- Your instructions: What you return should be the lines from the first line of the records below through the line holding "else if n.arg.testBit", unchanged.

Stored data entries
■ ■ ■ ■ ■ ■ ■

/-- What TAP-IN does with the token at the head of a station's TAP hatch: 0 it is held there, also while DISPATCH has no credit for it (R275), 1 it is bad, 2 it is dropped, 3
it is accepted (R291, R308). -/
def tapJudge (s : State) (stn master : Nat) (t : List Word) : Nat :=
  let g := tGraph t
  let n := gNode s g (tNode t)
  if !(gState s g == 2 || gState s g == 4) || decide ((s.graph g).nodes.length ≤ tNode t) || n.kind != 1 || n.arg % 64 != stn ||
      thrTenancy s master != gTen s g then 1
  else if (gEdge s g (edgeOut s g (tNode t) 0)).room then (if edgeReach s g (edgeOut s g (tNode t) 0) then 3 else 0)
  else if n.arg.testBit 17 || gState s g == 4 then 2 else 0

/-- TAPIN_ACCEPT (R291): the Dispatcher takes the next token in its rotation over the TAP hatches that one of them does not hold back. -/
def execTapinAccept (dt : Nat) (s : State) : Host.Outcome State Fault Refusal :=
  let s := advance s dt
  let judge (stn : Nat) : Option (Nat × List Word) :=
    match (s.hatch (hatchNo 0x0B stn)).front with
    | some { pay := .token t, flow := m, xpr := _ } => some (tapJudge s stn m (t.map (·.data)), t.map (·.data))
    | some _ => some (4, [])
    | none => none
  let order := (List.range 48).map fun i => (s.wshop.tapNext + i) % 48
  match order.find? fun st => match judge st with | some (r, _) => r != 0 | none => false with
  | none => .next s
  | some st =>
    match judge st with
    | none => .next s
    | some (r, t) =>
      let h := hatchNo 0x0B st
      let s1 := (s.setHatch h (s.hatch h).consume).withWshop fun w => { w with tapNext := (st + 1) % 48 }
      let g := tGraph t
      let k := edgeOut s g (tNode t) 0
      let s2 := if (gNode s g (tNode t)).arg.testBit 16 then recCopy s1 t else s1
      occur s.life.rails s
        (if r = 1 then s1.count Reg.wshopTapBadCnt
         else if r = 2 then s1.count Reg.wshopTapDropCnt
         else if r = 3 then testGraph false (if (gEdge s g k).base = 0 then alignTake s2 g k t else deliverEdge s2 g k t) g
         else s1)

/-- ALIGN_HOLD_EXPIRY (R293): HOLD µs have passed since the first token of a pending set. -/
def execAlignHoldExpiry (g n smp dt : Nat) (s : State) : Host.Outcome State Fault Refusal :=
  let s := advance s dt
  let x := gNode s g n
  occur (s.life.rails && gState s g == 2 && x.kind == 2 && x.sets.any fun e => e.smp == smp && !e.expired && decide (e.since + alignHold x ≤ s.up)) s
    (s.withNode g n fun x => { x with sets := x.sets.map fun e => if e.smp = smp then { e with expired := true } else e })

/-- The pending set an ALIGN releases next: one that no other precedes, complete or expired (R293). -/
def alignNext (s : State) (g n : Nat) : Option AlignSet :=
  let x := gNode s g n
  let complete (m : Nat) : Bool := (List.range x.nin).all fun i => (gEdge s g (edgeIn s g n i)).toks.any fun t => tSmp t == m
  match x.sets.find? fun e => x.sets.all fun o => !setBefore (alignWrap x) o.smp e.smp with
  | some e => if e.expired || complete e.smp then some e else none
  | none => none

/-- A fill token (R293). -/
def fillToken (g n : Nat) (e : AlignSet) : List Word :=
  [BitVec.ofNat 32 (2 ^ 28 + g * 2 ^ 22 + n * 2 ^ 12), BitVec.ofNat 32 (e.smp * 2 ^ 16), e.pm, BitVec.ofNat 32 (2 ^ 29 + (2 ^ 24 - 1))] ++ List.replicate 12 0

/-- ALIGN_RELEASE (R293): the next set is released when every output has room and the way to it credit; an input without a token gives a fill token. -/
def execAlignRelease (g n dt : Nat) (s : State) : Host.Outcome State Fault Refusal :=
  let s := advance s dt
  let x := gNode s g n
  match alignNext s g n with
  | none => .next s
  | some e =>
    let one (acc : State × Bool) (i : Nat) : State × Bool :=
      let k := edgeIn acc.1 g n i
      let o := edgeOut acc.1 g n i
      match (gEdge acc.1 g k).toks.find? fun t => tSmp t == e.smp with
      | some t => (deliverEdge (acc.1.withEdge g k fun q => { q with toks := q.toks.filter fun u => tSmp u != e.smp }) g o t, acc.2)
      | none => (deliverEdge acc.1 g o (fillToken g n e), true)
    let r := (List.range x.nin).foldl one (s, false)
    let s1 := r.1.withNode g n fun x => { x with last := some e.smp, sets := x.sets.filter fun o => o.smp != e.smp }
    let s2 := if r.2 then logNode (s1.count Reg.wshopAlignFillCnt) g n 0 7 else s1
    occur (s.life.rails && gState s g == 2 && x.kind == 2 && (List.range x.nout).all fun i => (gEdge s g (edgeOut s g n i)).room && edgeReach s g (edgeOut s g n i)) s (testGraph false s2 g)

/-! ### Dispatch (R299, R303 to R306, R308) -/

/-- PINNED_FAIL (R308): a pinned graph becomes FAILED and raises an alarm. -/
def pinnedFail (s : State) (g n : Nat) : State :=
  if gState s g = 2 then
    ((s.setGState g 4).setRf (Reg.graphStat g) 20 11 n).raise 0x0204 (gIsland s g) (gBench s g) g n
  else s

/-- The words of the dispatch window (R299). -/
def dispatchWords (s : State) (g n limit : Nat) : List Word :=
  let x := gNode s g n
  let w (v : Nat) : Word := BitVec.ofNat 32 v
  [w (g * 2 ^ 26 + n * 2 ^ 16 + x.nin * 2 ^ 11 + x.nout * 2 ^ 6 + x.prio * 8 + b2n (gPinned s g) * 4), w (pmNow s), w ((s.graph g).paramDest + x.param), 0,
    w (pmOf limit), w (x.count + 1), 0, 0] ++
    ((List.range 16).map fun i => if i < x.nin then w (gEdge s g (edgeIn s g n i)).oldest else 0) ++
    ((List.range 16).map fun i => if i < x.nout then w (gEdge s g (edgeOut s g n i)).free else 0)

/-- LIMIT of a node. -/
def nodeLimit (x : GNode) : Nat := (if x.limit = 0 then 100 else x.limit) * 1000 * nsUnit

/-- A node dispatched to a thread: it passes the DISPATCH hatch, its window is written and doorbell 0 rung (R299); or to the bench helper (0xFFFF). -/
def dispatchTo (s : State) (g n m reason : Nat) : State :=
  let x := gNode s g n
  let limit := s.now + nodeLimit x
  let d : NodeDisp := ⟨g, n, m, pmNow s, limit, x.count + 1⟩
  let words := dispatchWords s g n limit
  let s1 := (s.withNode g n fun x => { x with run := some ⟨m, s.up + nodeLimit x⟩, count := (x.count + 1) % 2 ^ 32, noAcct := false, deferred := false }).withWshop
    fun w => { w with ready := w.ready.filter (· != (g, n)) }
  let s2 := if gPinned s g then s1 else setHold s1 (s.graph g).account (acctHold s (s.graph g).account + costUj x)
  let s3 :=
    if m = 0xFFFF then s2
    else
      let h := hatchNo 0x0C (gBench s g)
      ringBell ((s2.setHatch h ((s2.hatch h).pass false { pay := .dispatch d, flow := 0, xpr := false })).withThr m fun t =>
        { t with disp := some ⟨d, 0, words, thrSlots s m⟩, late := false }) m 0
  logNode s3 g n (if m = 0xFFFF then 0 else m) reason

/-- Whether a bench thread waits with mask 0x01 and holds no dispatch (R259, R299). -/
def waitsWork (s : State) (m : Nat) : Bool :=
  thrState s m == 2 && (s.thr m).waitMask == 1 && (s.thr m).keyWait.isNone && (s.thr m).disp.isNone && (heldItem s m).isNone

/-- Whether an engine is being handed work: not failed, not parked, not being drained (R417). -/
def takesWork (s : State) (e : Nat) : Bool := !engFailed s e && !engParked s e && !(s.ledg.draining.any fun p => p.1 == e)

/-- The free thread of a bench for a tenancy: the engines in rotation, the lowest thread number (R170, R304). -/
def freeThread (s : State) (b ten : Nat) : Option Nat :=
  let order := (List.range 4).map fun i => 192 + b * 4 + (mapGet 0 s.wshop.engNext b + i) % 4
  order.findSome? fun e => if takesWork s e then
      ((List.range 16).map (e * 16 + ·)).find? fun m => waitsWork s m && !thrIsT s m && thrPool s m && thrTenancy s m == ten
    else none

/-- Whether a bench's helper runs no node. -/
def helperFree (s : State) (b : Nat) : Bool :=
  !(s.wshop.graphs.any fun p => gBench s p.1 == b && p.2.nodes.any fun n => match n.run with | some r => r.thread == 0xFFFF | none => false)

/-- Where a node would be dispatched: a thread, the helper, or nowhere now. -/
def placeFor (s : State) (g n : Nat) : Option Nat :=
  if (gNode s g n).kind = 0 then freeThread s (gBench s g) (gTen s g) else if helperFree s (gBench s g) then some 0xFFFF else none

/-- The ready nodes of a bench, by list from priority 7 down and by age. -/
def benchReady (s : State) (b : Nat) : List (Nat × Nat) :=
  let l := s.wshop.ready.filter fun p => gBench s p.1 == b
  (List.range 8).flatMap fun i => l.filter fun p => (gNode s p.1 p.2).prio == 7 - i

/-- The thread a pinned node is placed on (R284). -/
def placement (s : State) (g n : Nat) : Nat := (192 + gBench s g * 4) * 16 + (gNode s g n).arg % 64

/-- Whether a node of a pinned graph is due: ready, and its thread runs no other node of the graph, or the bench helper none (R306). -/
def pinnedReady (s : State) (g n : Nat) : Bool :=
  let busy (m : Nat) : Bool := (s.graph g).nodes.any fun x => match x.run with | some r => r.thread == m | none => false
  readyBut s g n && (if (gNode s g n).kind = 0 then !busy (placement s g n) else helperFree s (gBench s g))

/-- The first node of a pinned graph, in node order, that is due. -/
def pinnedNext (s : State) (g : Nat) : Option Nat := (List.range (s.graph g).nodes.length).find? (pinnedReady s g)

/-- A ready node passed over for a thread or helper that is busy: its first deferral is recorded (R310). -/
def deferNode (s : State) (p : Nat × Nat) : State :=
  if (gNode s p.1 p.2).deferred then s else logNode (s.withNode p.1 p.2 fun x => { x with deferred := true }) p.1 p.2 0 4

/-- A listed node that its account no longer affords is ready no more and waits for the next Ledger tick (R303, R305). -/
def unlist (s : State) (p : Nat × Nat) : State :=
  let s1 := (s.withNode p.1 p.2 fun x => { x with noAcct := true, deferred := true }).withWshop fun w => { w with ready := w.ready.filter (· != p) }
  if (gNode s p.1 p.2).deferred then s1 else logNode s1 p.1 p.2 0 3

/-- The listed nodes of a bench that their accounts still afford, and those they do not. -/
def benchAfford (s : State) (b : Nat) (yes : Bool) : List (Nat × Nat) :=
  (benchReady s b).filter fun p => affords s (s.graph p.1).account (gNode s p.1 p.2) == yes

/-- Whether a node of some pinned graph is due: it goes ahead of all unpinned work (R306). -/
def pinnedDue (s : State) : Bool :=
  s.wshop.graphs.any fun p => gPinned s p.1 && gState s p.1 == 2 && dispatchRoom s (gBench s p.1) && (pinnedNext s p.1).isSome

■ ■ ■ ■ ■ ■ ■

- Expected answer:
/-- What TAP-IN does with the token at the head of a station's TAP hatch: 0 it is held there, also while DISPATCH has no credit for it (R275), 1 it is bad, 2 it is dropped, 3
it is accepted (R291, R308). -/
def tapJudge (s : State) (stn master : Nat) (t : List Word) : Nat :=
  let g := tGraph t
  let n := gNode s g (tNode t)
  if !(gState s g == 2 || gState s g == 4) || decide ((s.graph g).nodes.length ≤ tNode t) || n.kind != 1 || n.arg % 64 != stn ||
      thrTenancy s master != gTen s g then 1
  else if (gEdge s g (edgeOut s g (tNode t) 0)).room then (if edgeReach s g (edgeOut s g (tNode t) 0) then 3 else 0)
  else if n.arg.testBit 17 || gState s g == 4 then 2 else 0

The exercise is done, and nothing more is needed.